TO DO =
Only the number is needed. Please count the lines below in which the word "latch" occurs.

MATERIAL FOR THE TASK =
@[simp] theorem Flags.completed_busy (f : Flags) : (f.completed).busy = false := rfl
@[simp] theorem Flags.completed_done (f : Flags) : (f.completed).done = true := rfl
@[simp] theorem Flags.completed_pinfault (f : Flags) : (f.completed).pinfault = f.pinfault := rfl
@[simp] theorem Flags.completed_stage (f : Flags) : (f.completed).stage = f.stage := rfl
@[simp] theorem Flags.completed_illegal (f : Flags) : (f.completed).illegal = f.illegal := rfl
@[simp] theorem Flags.completed_overrun (f : Flags) : (f.completed).overrun = f.overrun := rfl

@[simp] theorem Flags.pinFaulted_busy (stage : Bool) (f : Flags) : (f.pinFaulted stage).busy = false := rfl
@[simp] theorem Flags.pinFaulted_done (stage : Bool) (f : Flags) : (f.pinFaulted stage).done = f.done := rfl
@[simp] theorem Flags.pinFaulted_pinfault (stage : Bool) (f : Flags) : (f.pinFaulted stage).pinfault = true := rfl
@[simp] theorem Flags.pinFaulted_stage (stage : Bool) (f : Flags) : (f.pinFaulted stage).stage = stage := rfl
@[simp] theorem Flags.pinFaulted_illegal (stage : Bool) (f : Flags) : (f.pinFaulted stage).illegal = f.illegal := rfl
@[simp] theorem Flags.pinFaulted_overrun (stage : Bool) (f : Flags) : (f.pinFaulted stage).overrun = f.overrun := rfl

/-! ## Operand loads and populate steps (R110, R162, R192, R195) -/

@[simp] theorem Block.loadScan_desc (bus : Byte) (b : Block) : (b.loadScan bus).desc = b.desc := rfl
@[simp] theorem Block.loadScan_latch (bus : Byte) (b : Block) : (b.loadScan bus).latch = { b.latch with bus := bus } := rfl
@[simp] theorem Block.loadScan_seq (bus : Byte) (b : Block) : (b.loadScan bus).seq = { b.seq with opc := .scan, ph := .sProbe, a := 0 } := rfl
@[simp] theorem Block.loadScan_flags (bus : Byte) (b : Block) : (b.loadScan bus).flags = b.flags := rfl
@[simp] theorem Block.loadScan_res (bus : Byte) (b : Block) : (b.loadScan bus).res = b.res := rfl
@[simp] theorem Block.loadScan_cfg (bus : Byte) (b : Block) : (b.loadScan bus).cfg = b.cfg := rfl

@[simp] theorem Block.loadDevrst_desc (pin : Byte) (lowMs highMs : Millis) (b : Block) : (b.loadDevrst pin lowMs highMs).desc = b.desc := rfl
@[simp] theorem Block.loadDevrst_latch (pin : Byte) (lowMs highMs : Millis) (b : Block) : (b.loadDevrst pin lowMs highMs).latch = { b.latch with pin := pin, low := lowMs, high := highMs } := rfl
@[simp] theorem Block.loadDevrst_seq (pin : Byte) (lowMs highMs : Millis) (b : Block) : (b.loadDevrst pin lowMs highMs).seq = { b.seq with opc := .devrst, ph := .dLow } := rfl
@[simp] theorem Block.loadDevrst_flags (pin : Byte) (lowMs highMs : Millis) (b : Block) : (b.loadDevrst pin lowMs highMs).flags = b.flags := rfl
@[simp] theorem Block.loadDevrst_res (pin : Byte) (lowMs highMs : Millis) (b : Block) : (b.loadDevrst pin lowMs highMs).res = b.res := rfl
@[simp] theorem Block.loadDevrst_cfg (pin : Byte) (lowMs highMs : Millis) (b : Block) : (b.loadDevrst pin lowMs highMs).cfg = b.cfg := rfl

OUTPUT BELOW =
2